Outliers on predictors may still be a concern.
Poisson regression still requires that the errors be independent
(i.e., individuals are independent, not dependent or repeated
measures).
Poisson regression also assumes that on the link scale (natural log scale)
there is a linear relationship.
Finally, poisson regression generally requires a large sample size.
There are no degrees of freedom so it requires a large enough sample
that **parameters** are distributed about normally relying on the
central limit theorem.
## Poisson Regression in `R`
To estimate a poisson regression in `R`, we can use the `glm()`
function which allows us to fit a variety of different GLMs, including
poisson regression. `glm()` works almost identically to `lm()`, with a
few caveats.

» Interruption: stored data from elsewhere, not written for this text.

-- ==== Sys2Proof/Machine/Mate.lean ====
section
/-! DEFINITION. Mate pairs (chapter 14), shared operations: health, fail-over decisions, roles, sessions, the copied state. -/

namespace Sys2Proof.Machine

/-! ## Health (R411, Table 14-13) -/

/-- Every slot that a held key came from is still LIVE (or STAGED, whose key in force is the same). -/
def State.keysOk (s : State) : Bool :=
  (allLkns.all fun (m, k) => !(s.lkn m k).loaded || (s.slot (s.lkn m k).slot).usable)
    && s.sa.all fun e => decide (e.2.st = .empty) || (s.slot e.2.parent).usable

def State.memOk (s : State) : Bool := decide ((s.rgn 0).st = .ready) && s.mem.ch.all (·.up)

/-- A domain is held because its clock is lost (R440). -/
def State.clockHeld (s : State) : Bool := decide (s.rst.clkHeld ≠ 0)

/-- Bits 1 to 7 of the health word, which READY needs set; bits 8 to 10, which it needs clear; bit 11. -/
def State.healthGood (s : State) : List Bool :=
  let x := s.mte
  [x.synced, x.fresh, x.selftestOk, x.oneSided.isEmpty, s.keysOk, s.memOk, s.bit (Reg.mte 0) 1]
def State.healthBad (s : State) : List Bool := [s.mte.diverged, s.tmp.scDone, s.clockHeld]

def State.mateReady (s : State) : Bool := s.healthGood.all id && !s.healthBad.any id

/-- MTE_HEALTH. -/
def State.healthWord (s : State) : Nat :=
  ((s.mateReady :: s.healthGood) ++ s.healthBad ++ [s.mte.aGood != s.mte.bGood]).foldr (fun b n => 2 * n + b2n b) 0

def State.peerReady (s : State) : Bool := s.mte.peerHealth.getLsbD 0

/-! ## Decisions (R412, Table 14-8) -/

/-- The active releases the line (Table 14-4). -/
def State.mateRelease (s : State) (cause : Nat) : State := (s.mateGo .released cause).feltSend 0x41 [byteOf cause]

/-- A finding of rows 1 to 4 with its cause: release to a READY standby, otherwise stay active, degraded. -/
def State.mateFinding (s : State) (cause : Nat) : State :=
  if s.mte.st = .active ∧ s.bit (Reg.mte 0) 2 then
    if s.peerReady then s.mateRelease cause else s.setBit (Reg.mte 4) 12
  else s

/-- A hard fault of row 1 stands; a mill or a memory channel is held for CLOCK_LOSS among them. -/
def State.hardFault (s : State) : Bool :=
  decide (s.rst.clkHeld &&& 0x1FE0 ≠ 0) || s.tmp.scDone || s.mem.ch.any (·.fail) || decide (s.rng.st = .failed) || !s.kst.ready || s.mte.testFailed

/-- The standby reports a health word: a hard fault that stands is decided on again. -/
def State.mateRetry (s : State) : State :=
  if s.hardFault then s.mateFinding 1 else s

/-- The level condition of STANDBY: MATE_ACT_IN low with READY 1 is a takeover (Table 14-4). -/
def State.mateLook (s : State) : State :=
  if s.mte.st = .standby ∧ !s.pads.mateActIn ∧ s.mateReady then s.mateGo .taking 5 else s

/-- The end of a command of the mate logic. -/
def mateEnd (s : State) : Res := finish s.mateLook

/-! ## Sessions (R402, Table 14-4) -/

/-- Send HELLO again with the nonce of the session. -/
def State.helloAgain (s : State) : State :=
  match s.mte.nonce with
  | some n => s.mateHello n
  | none => s.mateTryPair

/-- Pairing failed with an error of MTE_STAT.PAIR_ERR. -/
def State.pairFail (s : State) (err : Nat) : State :=
  let s1 := (s.modMte fun x => { x with pairErr := err }).setBit (Reg.mte 4) 13
  if s.mte.st = .pairing then (s1.modMte fun x => { x with key := none, confirmed := false }).mateGo .unpaired 0 else s1

/-! ## The copied state (R406, Table 14-5) -/

/-- Discard what a standby has copied. -/
def State.dropTribs (s : State) : State :=
  (s.trib.map (·.1)).foldl (fun s n => if (s.tribAt n).active then s.stopTrib (s.tribAt n).mill n else s) s
def State.clearSettings (s : State) : State :=
  { s with
    mills := s.mills.map fun x => { x with
      lci := { x.lci with lkn := Vector.replicate 4 {}, arm := none }
      dkl := { x.dkl with pageA := [], pageB := [], lanesA := 8, lanesB := 8, readyA := false, readyB := false, arm := none, flipCd := 0, shedFlag := false }
      sch := { x.sch with policers := [] }
      ports := x.ports.map fun p => { p with oper := none, pend := none, admin := none } }
    tim := { s.tim with trig := Vector.replicate 8 {} } }
def State.discardCopy (s : State) : State :=
  let s1 := (s.clearCatalogue.dropTribs).clearSettings
  s1.modMte fun x => { x with
    snaps := 0, synced := false, held := [], passSinceSync := false
    follow := Vector.replicate 4 {}, rxRecs := Vector.replicate 4 [], peerRecs := Vector.replicate 4 [] }

/-- The mill's line and deckle state as items of the bulk copy. -/
def State.snapMill (s : State) (m : Fin 4) : List Delta :=
  let x := s.dkl m
  let page := fun (b : Bool) => (x.page b).map fun e => Delta.entries m b e.1 [e.2]
  ((List.finRange 4).map fun k => Delta.lkn m k (s.lkn m k))
    ++ [Delta.keyArm m ((s.lci m).arm.map fun a => (a.lkn, if a.time.isNone then some (s.lci m).armRc else none, a.time))]
    ++ page false ++ page true
    ++ [.attrs m false x.lanesA x.readyA, .attrs m true x.lanesB x.readyB,
      .pageArm m x.activeB (x.arm.map fun a => (a.kind, a.rcF))]
    ++ (s.sch m).policers.map fun e => Delta.policer m e.1 e.2

/-- Everything the bulk copy holds, one item a block. -/
def State.snapItems (s : State) : List Delta :=
  (s.sc.map fun e => Delta.sc e.1 e.2)
    ++ (s.sa.map fun e => Delta.sa e.1 e.2 ((s.ctxOpt (s.saMill e.1) e.1).getD []))
    ++ ((List.finRange 4).filter fun m => s.hasMill m).flatMap s.snapMill
    ++ (s.trib.flatMap fun (n, t) => [.trib n t.active t.mill t.pool t.route t.quantum t.qlim t.grant, .shaper n t.shEn t.sh])
    ++ ((List.finRange 32).map fun p => Delta.gate p (s.port p).admin (s.port p).pend (s.port p).oper)
    ++ ((List.finRange 8).map fun k => Delta.trig k (s.trig k))
    ++ ((List.finRange 8).map fun b => Delta.servo b (s.tbAt b))
    ++ [.tko s.mte.tko]

/-- Send SNAP frames, then SNAP_END. -/
def State.sendSnaps (s : State) : State :=
  let ds := s.snapItems
  let n := beBytes 4 s.mte.dseq.toNat
  (ds.foldl (fun s d => s.feltSend 0x11 (n ++ Config.encodeSnap [d])) s).feltSend 0x12 (n ++ beBytes 4 ds.length)

/-- The device becomes ACTIVE: it tells its mate everything it holds, then its takeover generation. The sheet records kept for
comparison are a standby's. -/
def State.becomeActive (s : State) : State :=
  let s1 := s.modMte fun x => { x with rxRecs := Vector.replicate 4 [], peerRecs := Vector.replicate 4 [] }
  ((s1.mateGo .active 0).sendSnaps.delta (.tko s.mte.tko)).1

/-! ## A change told by the active (R406, R407) -/

/-- A copied context: the parent's generation is this device's own; a receive association keeps the packet numbers that this
device has counted itself, with the higher floor. -/
def State.adoptCtx (s : State) (m : Fin 4) (sax : Nat) (c : Bytes) : Bytes :=
  let c1 := ctxSet c 104 4 (s.slot (ctxLe c 102 2)).gen
  let own := if (s.saAt sax).st = .empty then none else s.ctxOpt m sax
  match own with
  | some o => if ctxFlag c 7 then ctxSet (ctxSet c1 80 8 (ctxPn o)) 88 8 (max (ctxLe o 88 8) (ctxLe c 88 8)) else c1
  | none => c1

def State.applySa (s : State) (sax : Nat) (d : SaDir) (c : Bytes) : State :=
  let m := s.saMill sax
  if d.st = .empty then (s.modSac m fun x => x.forget sax).setSa sax {}
  else
    let c' := s.adoptCtx m sax c
    let s1 := s.setSa sax { d with cached := (s.saAt sax).cached }
    if c.isEmpty then s1 else s1.storeCtx' m sax c'

/-- A copied LKN: this device's own slot generation, its own receive tracking and transmit sequence of a key it already has. -/
def State.adoptLkn (s : State) (m k : Fin 4) (v : Lkn) : Lkn :=
  let own := s.lkn m k
  if !v.loaded then {}
  else
    let same := own.loaded && decide (own.key = v.key ∧ own.slot = v.slot)
    { v with
      gen := (s.slot v.slot).gen, halts := []
      sh := if same then own.sh else 0, track := if same then own.track else .track, seq := if same then own.seq else v.seq
      softDone := same && own.softDone, rxSeen := same && own.rxSeen }

def State.applyTrib (s : State) (n : Nat) (active : Bool) (mill : Fin 4) (pool : Option (Fin 8)) (route : Option (Fin 4))
    (quantum qlim grant : Nat) : State :=
  let t := s.tribAt n
  let s1 := if t.active && (!active || decide (t.mill ≠ mill)) then s.stopTrib t.mill n else s
  if !active then s1
  else if (s1.tribAt n).active then s1.updateTrib mill n pool route quantum qlim grant
  else s1.startTrib mill n pool route quantum qlim grant

/-- One state change takes effect at the standby. -/
def State.applyDelta (s : State) (d : Delta) : State :=
  match d with
  | .sa sax d c => s.applySa sax d c
  | .sc scx v => s.setSc scx v
  | .lkn m k v => s.modLkn m k fun _ => s.adoptLkn m k v
  | .keyArm m v => s.modLci m fun x => { x with
      arm := v.map fun (k, _, t) => { lkn := k, ref := none, time := t, late := false }
      armRc := match v with | some (_, some r, _) => r | _ => x.armRc }
  | .entries m b e es => s.modDkl m fun x => x.write b e es
  | .attrs m b n r => s.modDkl m fun x => (x.setLanes b n).setReady b r
  | .pageArm m act v =>
    let s1 := match v, (s.dkl m).arm with
      | none, some a => if act ≠ (s.dkl m).activeB then s.flipEffect m a.kind else s
      | _, _ => s
    s1.modDkl m fun x => { x with
      activeB := act, arm := v.map fun (k, rc) => { kind := k, rcF := rc, ref := none, late := false }
      armRc := match v with | some (_, rc) => rc | none => x.armRc }
  | .trib n a mi p r q l g => s.applyTrib n a mi p r q l g
  | .shaper n en b =>
    let t := s.tribAt n
    if t.active then s.setShaper t.mill n en (t.sh.configure s.now b.cir b.cbs b.pir b.pbs b.adj (en && !t.shEn)) else s
  | .policer m n v => s.setPolicer m n { v with
      b := (s.policerAt m n).b.configure s.now v.b.cir v.b.cbs v.b.pir v.b.pbs v.b.adj (v.en && !(s.policerAt m n).en) }
  | .gate p a pe o => s.modPort p fun x => { x with admin := a, pend := pe, oper := o }
  | .trig k v => s.modTrig k fun g => { v with high := g.high, fallAt := g.fallAt, fallTb := g.fallTb, active := v.active || g.high }
  | .servo b v => s.modTb b fun t => { t with
      servoEn := v.servoEn, kp := v.kp, ki := v.ki, ilim := v.ilim, stepTh := v.stepTh, interval := v.interval, src := v.src, srcTb := v.srcTb }
  | .tko g => s.modMte fun x => { x with tko := g }

/-- Highest DSEQ applied: what a DACK says. -/
def Mte.applied (x : Mte) : W32 :=
  match x.held with
  | [] => x.rxDseq
  | (n, _) :: _ => n - 1

/-- The followed framer of mill `m` has begun the ream with count `rc`. -/
def State.reamReached (s : State) (m : Fin 4) (rc : W32) : Bool := decide (((s.line m).rc - rc).toNat < 2 ^ 31)

/-- Apply the DELTAs that waited for a ream which the followed framer has reached; `all`: every one (R410). -/
def State.applyHeld (s : State) (all : Bool) : State :=
  let go := fun (h : W32 × Fin 4 × W32 × Delta) => all || s.reamReached h.2.1 h.2.2.1
  let now := s.mte.held.filter go
  if now.isEmpty then s
  else
    let s1 := s.modMte fun x => { x with held := x.held.filter fun h => !go h }
    let s2 := now.foldl (fun s h => s.applyDelta h.2.2.2) s1
    s2.feltSend 0x13 (beBytes 4 s2.mte.applied.toNat)

/-- A DELTA body (DSEQ, change) in order (R407): applied on arrival, or held for its ream. -/
def State.takeDelta (s : State) (n : W32) (body : Bytes) : State :=
  let s1 := s.modMte fun x => { x with rxDseq := n }
  let s2 := match Config.decodeDelta body with
    | none => s1
    | some (none, d) => s1.applyDelta d
    | some (some (m, rc), d) =>
      if s1.reamReached m rc then s1.applyDelta d else s1.modMte fun x => { x with held := x.held ++ [(n, m, rc, d)] }
  s2.feltSend 0x13 (beBytes 4 s2.mte.applied.toNat)

/-! ## The felt link (R389, R400, R401) -/

/-- The felt link comes up: a new session (R402). -/
def State.mateLinkUp (s : State) : State :=
  let s1 := (s.modMte fun x => { x with
    key := none, fseqTx := 1, fseqRx := 0, nonce := none, nonceWait := false, peerNonce := none, confirmed := false
    snaps := 0 }).modFelt fun x => { x with up := true, inbox := [] }
  let s2 := if s1.mte.st = .standby then s1.discardCopy.mateGo .sync 0 else s1
  s2.mateTryPair

/-- The felt link goes down: the peer is silent (R400). -/
def State.mateLinkDown (s : State) : State :=
  (s.modFelt fun x => { x with up := false, aligned := false, inFrame := false, bad := false, acc := [] }).modMte fun x => { x with silent := true }

/-- A HB slot arrives. -/
def State.mateHb (s : State) : State :=
  s.modMte fun x => { x with silent := false, heardAt := some s.now, hbVals := (List.finRange 8).map fun b => (s.tbAt b).val }

def State.frameDiscard (s : State) : State := s.countDev 0xD 0 0

def feltTypes : List Nat := [0x01, 0x02, 0x10, 0x11, 0x12, 0x13, 0x20, 0x21, 0x30, 0x31, 0x40, 0x41, 0x7F]

/-- The plaintext body of a frame whose CRC or tag verifies. -/
def State.feltOpen (s : State) (f : Bytes) : Option Bytes :=
  let len := beNat (slice f 2 2)
  let padded := len + (4 - len % 4) % 4
  let h := f.take 16
  let body := slice f 16 padded
  let tail := f.drop (16 + padded)
  if f.length ≠ 32 + padded ∨ 4096 < len then none
  else if byteAt f 0 = 1 then
    if tail = fcsOf (h ++ body) ++ List.replicate 12 0 then some (body.take len) else none
  else match s.mte.key with
    | none => none
    | some k =>
      let (pt, tag) := gcmDec k (feltIv s.mte.peerSide (beNat (slice f 8 8))) h (body.take len)
      if tag = tail then some pt else none

/-- A frame delivered by the link layer (R401, R403): discarded and counted, or put before the mate logic. -/
def State.feltDeliver (s : State) (f : Bytes) : State :=
  let ty := (byteAt f 0).toNat
  let epoch := beNat (slice f 4 4)
  let fseq := beNat (slice f 8 8)
  match s.feltOpen f with
  | none => s.frameDiscard
  | some body =>
    if fseq ≤ s.mte.fseqRx ∨ ¬ feltTypes.contains ty ∨ !s.mateEn then s.frameDiscard
    else
      let s1 := s.modMte fun x => { x with
        fseqRx := fseq, silent := false, heardAt := some s.now, fresh := x.fresh || decide (ty ≠ 1)
        freshAt := if ty ≠ 1 then some s.now else x.freshAt }
      let d := ((s.mte.epoch.toNat + 2 ^ 32 - epoch) % 2 ^ 32)
      if 2 < ty ∧ d ≠ 0 ∧ d < 2 ^ 31 then
        (s1.countDev 0xD 1 0).feltSend 0x7F (beBytes 4 epoch ++ beBytes 8 fseq)
      else s1.modFelt fun x => { x with inbox := x.inbox ++ [f.take 16 ++ body] }

/-- The oldest frame waiting, where it has type `ty`: header fields and body. -/
structure FeltIn where
  epoch : W32
  body : Bytes
deriving DecidableEq, Repr

def State.feltHead (s : State) (ty : Nat) : Option (FeltIn × State) :=
  match s.felt.inbox with
  | f :: fs =>
    if (byteAt f 0).toNat = ty then
      some ({ epoch := BitVec.ofNat 32 (beNat (slice f 4 4)), body := f.drop 16 }, s.modFelt fun x => { x with inbox := fs })
    else none
  | [] => none

/-- A newer epoch is adopted from CONFIRM, RELEASE and DELTA only (R403). -/
def State.adoptEpoch (s : State) (e : W32) : State :=
  if (e - s.mte.epoch).toNat < 2 ^ 31 then s.modMte fun x => { x with epoch := e } else s

/-- Word `i` of a body. -/
def FeltIn.u (f : FeltIn) (off n : Nat) : Nat := beNat (slice f.body off n)

end Sys2Proof.Machine
end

The first caveat is that for anything other than a linear
model, we need to specify the `family = ` argument, which controls
which specific type of GLM is estimated. In this case we want a
poisson regression, so we use `family = poisson()`.
The second caveat is that although some functions we are used to from
working with `lm()` will carry over to working with `glm()` models,
many functions will not work or will not work the same way. Because
linear regression is the most common, there tend to be the most tools
and convenience features implemented for it. In addition, some things,
like $R^2$ variance explained that makes sense with linear regression
does not really make sense for poisson regression.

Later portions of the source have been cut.